Problem requirements: Go to the line containing "theorem pending_execGnssRawRead (v0" in the records below and print it and every following line exactly, on through the line containing "simp only [publishSol] <;>", then stop.

Data records:

theorem pending_execFrontEndReplay (v0 s) : (after s (execFrontEndReplay v0 s)).pending = s.pending := by
  simp only [execFrontEndReplay] <;>
    repeat' first | simp only [after_next, ↓mk_pending, ↓pending_elapseTo, ↓pending_modBand, ↓pending_sendFrontEnd] | with_reducible refine (pending_foldl _ (fun s x => ?_) _ _).trans ?_ | split | rfl

theorem pending_execGnssJamming (v0 s) : (after s (execGnssJamming v0 s)).pending = s.pending := by
  simp only [execGnssJamming] <;>
    repeat' first | simp only [after_next, ↓mk_pending, ↓pending_record, ↓pending_modBand, ↓pending_elapseTo] | with_reducible refine (pending_foldl _ (fun s x => ?_) _ _).trans ?_ | split | rfl

theorem pending_execGnssRawPublish (s) : (after s (execGnssRawPublish s)).pending = s.pending := by
  simp only [execGnssRawPublish] <;>
    repeat' first | simp only [after_next, ↓mk_pending, ↓pending_countTo] | with_reducible refine (pending_foldl _ (fun s x => ?_) _ _).trans ?_ | split | rfl

theorem pending_execGnssRawRead (v0 v1 s) : (after s (execGnssRawRead v0 v1 s)).pending = s.pending :=
  pending_packetIn _ _ _ _ _ pending_opGnssRawRead

theorem pending_publishSol (v0 v1 v2 s) : (publishSol v0 v1 v2 s).pending = s.pending := by
  simp only [publishSol] <;>
    repeat' first | simp only [↓mk_pending, ↓pending_publishAs] | with_reducible refine (pending_foldl _ (fun s x => ?_) _ _).trans ?_ | split | rfl

theorem pending_publishBase (v0 v1 v2 s) : (publishBase v0 v1 v2 s).pending = s.pending := by
  simp only [publishBase] <;>
    repeat' first | simp only [↓mk_pending, ↓pending_publishAs] | with_reducible refine (pending_foldl _ (fun s x => ?_) _ _).trans ?_ | split | rfl

theorem pending_execGnssSolutionPublish (v0 v1 s) : (after s (execGnssSolutionPublish v0 v1 s)).pending = s.pending := by
  simp only [execGnssSolutionPublish] <;>
    repeat' first | simp only [after_next, ↓mk_pending, ↓pending_countTo, ↓pending_publishSol, ↓pending_publishBase] | with_reducible refine (pending_foldl _ (fun s x => ?_) _ _).trans ?_ | split | rfl

theorem pending_execGnssStatus (v0 v1 s) : (after s (execGnssStatus v0 v1 s)).pending = s.pending :=
  pending_packetIn _ _ _ _ _ pending_opGnssStatus

theorem pending_execJamIndicator (v0 s) : (after s (execJamIndicator v0 s)).pending = s.pending := by
  simp only [execJamIndicator] <;>
    repeat' first | simp only [after_next, ↓mk_pending, ↓pending_elapseTo, ↓pending_modBand] | with_reducible refine (pending_foldl _ (fun s x => ?_) _ _).trans ?_ | split | rfl

theorem pending_leaveJobs (s) : (leaveJobs s).pending = s.pending := by
  simp only [leaveJobs] <;>
    repeat' first | simp only [↓mk_pending] | with_reducible refine (pending_foldl _ (fun s x => ?_) _ _).trans ?_ | split | rfl

theorem pending_solveEpoch (v0 v1 v2 s) : (solveEpoch v0 v1 v2 s).pending = s.pending := by
  simp only [solveEpoch] <;>
    repeat' first | simp only [↓mk_pending, ↓pending_record] | with_reducible refine (pending_foldl _ (fun s x => ?_) _ _).trans ?_ | split | rfl

theorem pending_execMeasurementEpoch (v0 v1 v2 s) : (after s (execMeasurementEpoch v0 v1 v2 s)).pending = s.pending := by
  simp only [execMeasurementEpoch] <;>
    repeat' first | simp only [after_next, ↓mk_pending, ↓pending_countTo, ↓pending_leaveJobs, ↓pending_solveEpoch] | with_reducible refine (pending_foldl _ (fun s x => ?_) _ _).trans ?_ | split | rfl

theorem pending_execNavBitsRead (v0 v1 s) : (after s (execNavBitsRead v0 v1 s)).pending = s.pending :=
  pending_packetIn _ _ _ _ _ pending_opNavBitsRead

theorem pending_useUnit (v0 v1 v2 s) : (useUnit v0 v1 v2 s).pending = s.pending := by
  simp only [useUnit] <;>
    repeat' first | simp only [↓mk_pending, ↓pending_publish] | with_reducible refine (pending_foldl _ (fun s x => ?_) _ _).trans ?_ | split | rfl

theorem pending_execNavUnitDecoded (v0 v1 s) : (after s (execNavUnitDecoded v0 v1 s)).pending = s.pending := by
  simp only [execNavUnitDecoded] <;>
    repeat' first | simp only [after_next, ↓mk_pending, ↓pending_modChan, ↓pending_useUnit] | with_reducible refine (pending_foldl _ (fun s x => ?_) _ _).trans ?_ | split | rfl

Solution to this exercise:
theorem pending_execGnssRawRead (v0 v1 s) : (after s (execGnssRawRead v0 v1 s)).pending = s.pending :=
  pending_packetIn _ _ _ _ _ pending_opGnssRawRead

theorem pending_publishSol (v0 v1 v2 s) : (publishSol v0 v1 v2 s).pending = s.pending := by
  simp only [publishSol] <;>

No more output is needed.